I took a swipe at the band Portishead in a [recent post], referring to their “suffocating sincerity”. Accurate, if harsh. Back in the early to mid-90s, the trio of Utley, Gibbons and Barrow became exemplars of the trip-hop genre — a uniquely Euro invention of borrowed influences ranging from American breakbeats and sampling to British spy film themes and that resulted in darkly lush songs that were strange and hypnotic. Their 1994 debut, Dummy, broke big and became a huge hit and was followed by the less-successful follow up, Portishead in 1997. And then… silence, for 10 years.
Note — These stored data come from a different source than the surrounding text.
/-- One operation of the cue engine reaches the node transports. -/
def State.nodeOpOut (d : DieId) (s : State) (o : NodeOp) : State :=
  let b := fun (e : Nat) => ((s.die d).hotOf e).binding
  match o with
  | .hold e => (s.queueUpdate (bindNode (b e)) (bindIndex (b e)) 1 0 0).holdCancels d e (bindNode (b e))
  | .release e => s.queueUpdate (bindNode (b e)) (bindIndex (b e)) 2 0 0
  | .arm id _ _ _ _ => s.armTransports d id
  | .cancel id late => s.transports.foldl (fun s t => s.cancelOn t id late none) s

/-- R458: the effects of the journal packets up to `after` are no longer held back: no fit understudy
exists, or it has acknowledged them. -/
def State.acked (s : State) (after : Nat) : Bool :=
  match s.holder with
  | none => s.tests.server.isSome
  | some d => !s.flag (TWN_STATUS.fit d.other) || !s.journal.unacked.any (fun q => decide (q ≤ after))

/-- R458: the hand-offs whose packets are acknowledged take place. -/
def State.releaseOps (s : State) : State :=
  match s.holder with
  | none => s
  | some d =>
    let go := s.twin.held.filter fun x => s.acked x.1
    let s := { s with twin := { s.twin with held := s.twin.held.filter fun x => !s.acked x.1 } }
    go.foldl (fun s x => s.nodeOpOut d x.2) s

/-- R552: a response no longer waits for its mirror writes. -/
def State.mirrored (s : State) (r : Reply) : Bool :=
  match s.holder with
  | none => true
  | some d => !s.flag (TWN_STATUS.fit d.other) || decide (r.mirrors + s.mirrors.length ≤ s.mirrorCount)

/-- R458: hand-offs and answers whose packets are acknowledged take place; answers also wait for their
mirror writes (R552), and those to the host port for the host. -/
def State.releaseHeld (s : State) : State :=
  let s := s.releaseOps
  let ready := fun (r : Reply) => decide (r.session ≠ 0) && s.acked r.after && s.mirrored r
  let out := s.replies.filter ready
  let s := { s with replies := s.replies.filter fun r => !ready r }
  out.foldl State.replySent s

/-- The operations a die's cue engine has made: the stage holder's go out once the journal is
acknowledged, the understudy's are discarded at the gate and counted (R31). -/
def State.flushNodeOps (s : State) (d : DieId) : State :=
  let ops := (s.die d).nodeOps
  let s := s.setDie d { s.die d with nodeOps := [] }
  if s.holder = some d then
    let after := s.journal.seq - 1
    ({ s with twin := { s.twin with held := s.twin.held ++ ops.map fun o => (after, o) } }).releaseHeld
  else { s with gateDrops := s.gateDrops + ops.length }

/-- R180: the device value of an emission. -/
def deviceValue (h : Hot) (c : Cold) : Nat :=
  if h.current = 0 then 0
  else (clampI c.minPhys c.maxPhys ((h.current * c.calGain / 32768 : Nat) + signed 16 c.calOffset)).toNat

end Sys2Proof.Machine
end

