-- ==== Sys2Proof/Machine/Metering.lean ====
section
/-! DEFINITION. Feeder metering: the window close, results, energies, windows, pulses, commit records,
history, meter endpoints, harmonics, offset calibration, the theft watch, and the balance check
(R191, R192, R401-R442). -/

namespace Sys2Proof.Machine

/-- A value in a field of `bits` bits; beyond it, see log entry 42. -/
def fit (site bits v : Nat) : Nat := if v < 2 ^ bits then v else Config.fit site v % 2 ^ bits

/-! ## Results (R407-R410) -/

/-- The significand of an F32 value times 2^149 (R544). -/
def f32Scaled (w : Nat) : Nat :=
  let e := w / 2 ^ 23 % 256
  let m := w % 2 ^ 23
  if e = 0 then m else (2 ^ 23 + m) * 2 ^ (e - 1)

/-- R403: ratio times installation gain of an input as they govern the window, times 2^173. -/
def State.inputScale (s : State) (i : Nat) : Nat :=
  f32Scaled (Tbl.get ratioDefault s.meter.govRatio i) * Tbl.get gainDefault s.meter.govGain i

/-- R403: an rms at the lands in 2^-32 V as a primary quantity in 10^-6. -/
def State.primaryRms (s : State) (i v : Nat) : Nat :=
  openQuotN 403 (v * 10 ^ 6 * s.inputScale i) (2 ^ 205)

/-- R403: a mean product at the lands in 2^-64 V² as primary power in 2^-32 W. -/
def State.primaryPower (s : State) (i : Nat) (x : Int) : Int :=
  openQuot 403 (x * (s.inputScale (18 + i % 3) * s.inputScale i * 2 ^ 32 : Nat)) (2 ^ 410)

/-- R403: the readings of a window referred to primary units: rms in µV and µA, powers in 2^-32 W. -/
def State.primary (s : State) (m : MeterIn) : MeterIn :=
  { m with
    volts := (List.range 3).map fun k =>
      let x := m.volts.getD k (0, 0)
      (s.primaryRms (18 + k) x.1, x.2),
    amps := (List.range 18).map fun i =>
      let x := m.amps.getD i (0, 0, 0)
      (s.primaryRms i x.1, s.primaryPower i x.2.1, s.primaryPower i x.2.2),
    neutral := s.primaryRms 21 m.neutral }

/-- R407: Irms lies below 0.05 % of the rms full scale of its input, referred to primary current. -/
def State.currentSmall (s : State) (input irms : Nat) : Bool :=
  decide (irms * 10 * 2 ^ 173 < 1768 * s.inputScale input)

/-- R407: PF in 1/10,000. -/
def powerFactor (input : Nat) (small : Bool) (p : Int) (sv : Nat) : Int :=
  if small then 0 else if sv = 0 then Config.powerFactor0 input else openQuot 407 (p * 10000) sv

/-- R409: the flags of a result that uses `inputs`, on the phase of voltage input `k` if any. -/
def State.resultFlags (s : State) (m : MeterIn) (inputs : List Nat) (k : Option Nat) : Nat :=
  let cal := match s.meter.cal with
    | some (i, _) => inputs.contains i
    | none => false
  let absent := match k with
    | some k => decide (bitOf (s.get CYC_STATUS.v_present) k = 0)
    | none => false
  b2n s.clk.ghostSeen + 2 * b2n s.clk.oorSeen + 4 * b2n (inputs.any fun i => bitOf m.overrange i = 1) +
    8 * b2n absent + 16 * b2n cal + 32 * b2n (inputs.any fun i => s.meter.changed.contains i)

/-- The frequency of a voltage input; 0 when it is absent (R407). -/
def State.meterFreq (s : State) (m : MeterIn) (k : Nat) : Nat :=
  if bitOf (s.get CYC_STATUS.v_present) k = 1 then (m.volts.getD k (0, 0)).2 else 0

/-- R407: the results of one input over the window that closes, from its primary readings. -/
def State.formResult (s : State) (m : MeterIn) (i : Nat) : MeterResult :=
  let c := s.clk.cycle
  if i < 18 then
    let k := i % 3
    let v := (m.volts.getD k (0, 0)).1
    let (ir, p, q) := m.amps.getD i (0, 0, 0)
    let sv := openQuotN 407 (v * ir * 2 ^ 32) (10 ^ 12)
    { cycle := c, v := openQuotN 407 v 1000, i := openQuotN 407 ir 1000,
      p := openQuot 407 (p * 10) (2 ^ 32), q := openQuot 407 (q * 10) (2 ^ 32),
      s := openQuotN 407 (sv * 10) (2 ^ 32),
      pf := powerFactor i (s.currentSmall i ir) p sv, freq := s.meterFreq m k,
      flags := s.resultFlags m [i, 18 + k] (some k), pRaw := p, qRaw := q, sRaw := sv }
  else if i < 21 then
    { MeterResult.zero with
      cycle := c, v := openQuotN 407 (m.volts.getD (i - 18) (0, 0)).1 1000,
      freq := s.meterFreq m (i - 18), flags := s.resultFlags m [i] (some (i - 18)) }
  else
    { MeterResult.zero with
      cycle := c, i := openQuotN 407 m.neutral 1000, flags := s.resultFlags m [i] none }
Except for a live CD, the band didn’t produce anything until this Spring when Third was released to generally positive reviews.

For those fans who fell in love with the ingenious word and sound play of Dummy, Third could be a challenge. Dummy was like going to a dark carnival, alternatively scary and exhilarating. Gibbons’ plaintive ruminations on the futility of love at the end of the century were leavened by Utley and Barrow’s clever scratch-beats and exaggerated melodies. Third is not nearly as accessible as their previous work, and it is dark — almost angry. Loud discordances and abruptly cutoff song endings. Gibbons’ voice doesn’t display the dynamic range it once did and her singing of the (unrelievedly) dire lyrics is somewhat monotonous. Aural gimmicks pop up, as on the track “Machine Gun” — in which drum machine and synth are used to aggravating and too-obvious effect (given the title of the song…). The final track on the CD, “Threads”, is a relentless lament that ends with a minutes-long synthesizer drone that sounds just like the ominous bellow emitted by the Martians in Steven Spielberg’s War of the Worlds right before they lay waste to all around them. Probably not intentional. All the tracks aren’t as disappointing — “The Rip” is a lovely song that starts with simple acoustic guitar accompanied by a signature Theramin, and slowly opens up into driving rhythm underneath a note held by Gibbons so long it begins to sound like a siren.

Portishead was emblematic of its time — romantic and scary and absolutely unique. But I guess that time has passed. The unique combination of talents that came together in their first two CDs is, alas, not evident here and I’m sorry to say that. I so much wanted to love this.